**Assignment**
Here are the records. Write out exactly the lines between the one holding "if ds.empty ||" and the one holding "MOVE (R67). -/", inclusive.

Stored items
----

/-- What waits on a counter inside a command is looked at again: shared rows (R229), the commit barrier's wait (R235); a
hold of capture does not stop a started command (R368). -/
def combPoll (s : State) : State := if commandsRun s then ackJoin (combWake s) else s

/-- COMBINE or COMBINE_ACK starts: the width and the areas are checked, then the shared rows awaited (R229, R238, R441). -/
def startComb (be : Bool) (op : Nat) (s : State) : State :=
  match startable s 7 be with
  | none => if s.running.any (fun u => u.eng == 7 && rOp u.cmd.raw == op) then combPoll s else s
  | some r =>
    if rOp r.raw ≠ op then s else
    match stepAt s r.step with
    | none => s
    | some x =>
      if op = 0x39 && !(barFree s (commitId s x)) then s else
      let c := combOf s r.step r.raw
      let s := setFld Reg.COMB_STAT 6 6 (b2n c.wide) (startRun 7 r s)
      if widthLimit (bFld x.bound Reg.COMB_CFG 1 0) < c.w then raiseKill .widthBad (some r.step) (raiseBit Reg.COMB_STAT 5 s)
      else if areaBad s r.step c.xb then raiseKill .areaSmall (some r.step) (raiseBit Reg.XCHG_STAT 5 s)
      else if c.b.nsh ≠ 0 ∧ !(reached s c.b.shWait c.b.shTarget) then modRun 7 (fun u => { u with shWait := true }) s
      else runWork 7 (combJob s r) s

/-- COMBINE (R230). -/
def execCombine (be : Bool) (s : State) : Host.Outcome State Fault Refusal := finish (startComb be 0x38 s)
/-- COMBINE_ACK (R235). -/
def execCombineAck (be : Bool) (s : State) : Host.Outcome State Fault Refusal := finish (startComb be 0x39 s)

/-- The step a cluster's SH_DONE is for: each cluster raises it once per half, so the oldest started step, killed ones too (their rows and the counter
stay, R294), with SH_EN bound that the cluster has
raised it for less than twice (R228, R425; DEDUCED, log entry 68). -/
def shStep (c : Nat) (s : State) : Option Step :=
  s.steps.find? (fun x => x.started && bFld x.bound Reg.COMB_SH_SIG 10 10 == 1 && decide (x.shDone.count c < 2))

/-- A cluster's SH_DONE (R228): the counter that UZ_COMB_SH_SIG names as bound to its step, or as it is applied where no step waits for one, when
enabled. -/
def onShDone (c : Nat) (s : State) : State :=
  if !(forwarding s) || fenced s then s else
  match shStep c s with
  | some x => combPoll (signal (bFld x.bound Reg.COMB_SH_SIG 9 0) (modStep x.seq (fun x => { x with shDone := c :: x.shDone }) s))
  | none => if flag s Reg.COMB_SH_SIG 10 then combPoll (signal (fld s Reg.COMB_SH_SIG 9 0) s) else s

/-- SH_DONE (R228). -/
def execShDone (c : Nat) (s : State) : Host.Outcome State Fault Refusal := finish (onShDone c s)

/-- The shared rows did not come in time (R229). -/
def sharedLate (s : State) : State :=
  match s.running.find? (fun u => u.eng == 7 && u.shWait) with
  | none => s
  | some u =>
    let b := cBlock s u.cmd.raw
    if reached s b.shWait b.shTarget then s else timeoutKill u.cmd.step Reg.COMB_STAT 4 s

/-- SHARED_ROWS_TIMEOUT (R229). -/
def execSharedRowsTimeout (s : State) : Host.Outcome State Fault Refusal := finish (sharedLate s)

/-! ### MOVE (R67 to R69) -/

/-- The source coordinates of a destination coordinate: missing dimensions read as 0 (R67). -/
def moveSrc (d : Desc) (i : List Nat) : List Nat := (withIdx 0 i).map (fun e => if e.1 < d.ndim then e.2 else 0)

/-- move_cycles of R69. The spec does not define n_index_reads: it is taken as one index element per destination element for each of the two
descriptors that is indexed (DESIGN CHOICE, log entry 47; it only bounds a free duration). -/
def moveCycles (ds dd : Desc) : Nat :=
  let n := dd.count
  let bmax := max ds.wd dd.wd
  let unit (d : Desc) : Bool := decide ((d.st 0).natAbs = 1) && (d.idxMode == 0 || d.idxDim != 0)
  let ix (d : Desc) : Nat := if d.idxMode = 0 then 0 else n * (if d.idxFmt = 0 then 2 else 4)
  48 + (if unit ds && unit dd then n / (max 1 (dd.sz 0)) * ceilDiv (dd.sz 0 * bmax) 512 else n) + ceilDiv (ix ds + ix dd) 64
    + (if fmtMx ds.fmt || fmtMx dd.fmt then ceilDiv n 2048 else 0)

/-- MOVE (R67). An empty operand leaves nothing to do (R437). Where the destination overlaps the source the spec gives no order of reads and
writes: every source element is read before the first write (DESIGN CHOICE, log entry 51). -/
def moveJob (s : State) (r : RingRec) : Job :=
  let ds := descAt s (rPtr r.raw 1)
  let dd := descAt s (rPtr r.raw 2)
  if ds.empty || dd.empty then { reads := [], bound := moveCycles ds dd, outs := [rPtr r.raw 2] } else
  let coords := (List.range dd.count).map (fun n => moveSrc ds (dd.coord n))
  let clamps := (coords.filter (fun i => (readRaw s ds i).2.2)).length
  let w := if fmtInt dd.fmt then writeCodes s dd (fun i => (readRaw s ds (moveSrc ds i)).1)
    else writeVals s dd (rSat r.raw) (fun i => (readVal s ds (moveSrc ds i)).1)
  let dst := (List.range dd.count).flatMap (fun n => idxTouch dd (dd.coord n))
  { reads := coords.flatMap (elemTouches s ds) ++ dst, bound := moveCycles ds dd, outs := [rPtr r.raw 2],
    writes := w.1, fx := w.2.add { clamp := clamps } }

/-- MOVE (R67). -/
def execMove (be : Bool) (s : State) : Host.Outcome State Fault Refusal := finish (runJob 8 be (fun r => rOp r == 0x40) moveJob s)

end Sys2Proof.Machine
end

----

**The completed task**
  if ds.empty || dd.empty then { reads := [], bound := moveCycles ds dd, outs := [rPtr r.raw 2] } else
  let coords := (List.range dd.count).map (fun n => moveSrc ds (dd.coord n))
  let clamps := (coords.filter (fun i => (readRaw s ds i).2.2)).length
  let w := if fmtInt dd.fmt then writeCodes s dd (fun i => (readRaw s ds (moveSrc ds i)).1)
    else writeVals s dd (rSat r.raw) (fun i => (readVal s ds (moveSrc ds i)).1)
  let dst := (List.range dd.count).flatMap (fun n => idxTouch dd (dd.coord n))
  { reads := coords.flatMap (elemTouches s ds) ++ dst, bound := moveCycles ds dd, outs := [rPtr r.raw 2],
    writes := w.1, fx := w.2.add { clamp := clamps } }

/-- MOVE (R67). -/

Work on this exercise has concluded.